- Spanish conquest of the Moluccas: Part of the Eighty Years' War
| Date | April, 1606 |
| Location | Maluku Islands |
| Result | Spanish victory |
| Territorial changes | The Sultanate of Ternate becomes a Spanish vassal; Establishment of the Spanish Moluccas; |

Belligerents
- Spanish Empire Sultanate of Tidore: Sultanate of Ternate East India Company

Commanders and leaders
- Pedro Bravo de Acuña Mole Majimu: Mudafar Syah I

Strength
- 36 ships, 3,095 Spanish and Filipino soldiers and sailors, 600 warriors from Tidore: 2,000–3,000 warriors, 43 heavy cannons

Casualties and losses
- 15 dead, 20 wounded: Unknown

= Spanish conquest of the Moluccas =

The Spanish conquest of the Moluccas was a large-scale military campaign launched by the Spanish authorities of Manila in April 1606 in response to the alliance between the Sultanate of Ternate and the Dutch East India Company. The conquest of Ternate had been a goal for the Spanish since Sultan Babullah expelled the Portuguese from the island in 1575 and the Iberian Union between the Crowns of Spain and Portugal had been formed in 1580.

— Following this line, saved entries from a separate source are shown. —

-- ==== Sys2Proof/Machine/Popcount.lean ====
section
/-! DEFINITION. Class 4: the popcount table and the two counts over it (43_popcount.md). -/

namespace Sys2Proof.Machine

/-- Rows 0_ to 7_ of the table of R221, a row per high nibble of the byte. -/
def lutLow : List (BitVec 4) :=
  [0, 1, 1, 2, 1, 2, 2, 3, 1, 2, 2, 3, 2, 3, 3, 4] ++
  [1, 2, 2, 3, 2, 3, 3, 4, 2, 3, 3, 4, 3, 4, 4, 5] ++
  [1, 2, 2, 3, 2, 3, 3, 4, 2, 3, 3, 4, 3, 4, 4, 5] ++
  [2, 3, 3, 4, 3, 4, 4, 5, 3, 4, 4, 5, 4, 5, 5, 6] ++
  [1, 2, 2, 3, 2, 3, 3, 4, 2, 3, 3, 4, 3, 4, 4, 5] ++
  [2, 3, 3, 4, 3, 4, 4, 5, 3, 4, 4, 5, 4, 5, 5, 6] ++
  [2, 3, 3, 4, 3, 4, 4, 5, 3, 4, 4, 5, 4, 5, 5, 6] ++
  [3, 4, 4, 5, 4, 5, 5, 6, 4, 5, 5, 6, 5, 6, 6, 7]

/-- Rows 8_ to F_ of the table of R221. -/
def lutHigh : List (BitVec 4) :=
  [1, 2, 2, 3, 2, 3, 3, 4, 2, 3, 3, 4, 3, 4, 4, 5] ++
  [2, 3, 3, 4, 3, 4, 4, 5, 3, 4, 4, 5, 4, 5, 5, 6] ++
  [2, 3, 3, 4, 3, 4, 4, 5, 3, 4, 4, 5, 4, 5, 5, 6] ++
  [3, 4, 4, 5, 4, 5, 5, 6, 4, 5, 5, 6, 5, 6, 6, 7] ++
  [2, 3, 3, 4, 3, 4, 4, 5, 3, 4, 4, 5, 4, 5, 5, 6] ++
  [3, 4, 4, 5, 4, 5, 5, 6, 4, 5, 5, 6, 5, 6, 6, 7] ++
  [3, 4, 4, 5, 4, 5, 5, 6, 4, 5, 5, 6, 5, 6, 6, 7] ++
  [4, 5, 5, 6, 5, 6, 6, 7, 5, 6, 6, 7, 6, 7, 7, 8]

/-- `LUT[b]` (10_state.md R35, R220): the read-only table of 4-bit entries. -/
def lut (b : Byte) : BitVec 4 := (lutLow ++ lutHigh).getD b.toNat 0#4

/-- `CountSet()` (R222): the table over the full bytes, then bit by bit over the rest. -/
def countSet (n : Nat) (m : Memory) : Nat :=
  let full := n / 8
  let bytes := forUp 0 full (fun k c => c + (lut (m.readByte k)).toNat) 0
  forUp (8 * full) (n - 8 * full) (fun i c => c + (m.bit i).toNat) bytes

/-- COUNT_SET (R224). -/
def execCountSet (s : State) : Result :=
  checkInstance .countSet s <| checkStorage s <|
    complete (s.withResult (BitVec.ofNat 32 (countSet s.n s.storage)))

/-- COUNT_CLEAR (R225). -/
def execCountClear (s : State) : Result :=
  checkInstance .countClear s <| checkStorage s <|
    complete (s.withResult (BitVec.ofNat 32 (s.n - countSet s.n s.storage)))

end Sys2Proof.Machine
end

The campaign was conceived in 1601 by Pedro Bravo de Acuña, newly-appointed governor of the Philippines, while in New Spain. Its goals were to restore the Catholicism in the area, increase the Spanish reputation, take control of the wealthy clove trade and isolate the Muslims of Sulu and Maguindanao from their Ternatean allies. Following two years of conversations and planning, and after a failed attempt in 1603 to capture Ternate, in 1604 Philip III of Spain prompted the recruitment of large contingents of troops in Andalucía and New Spain for their transfer to the Philippines, where they arrived in February and June 1605. In the meantime, the Dutch East India Company drove the Portuguese from Ambon and Tidore, increasing the urge in Manila to launch the expedition.

A Spanish fleet of 36 ships was assembled in early 1606 in the port of Iloilo, in the island of Panay, with over 3,000 soldiers and sailors on board. It set sail in mid-February and reached Ternate in late-March, having made an escale at Zamboanga, in Mindanao. The Spanish, joined by the Sultan of Tidore and his forces, first expelled the Dutch from Tidore and then landed in Ternate, where they attacked and conquered the fort of Gammalamma. Sultan Mudafar Syah fled to the nearby island of Halmahera, but surrendered shortly after and pledged allegiance to the Spanish Crown. So was established the Spanish province of Maluco, which would extend from the north of Sulawesi to Morotai and from Siau to Bacan.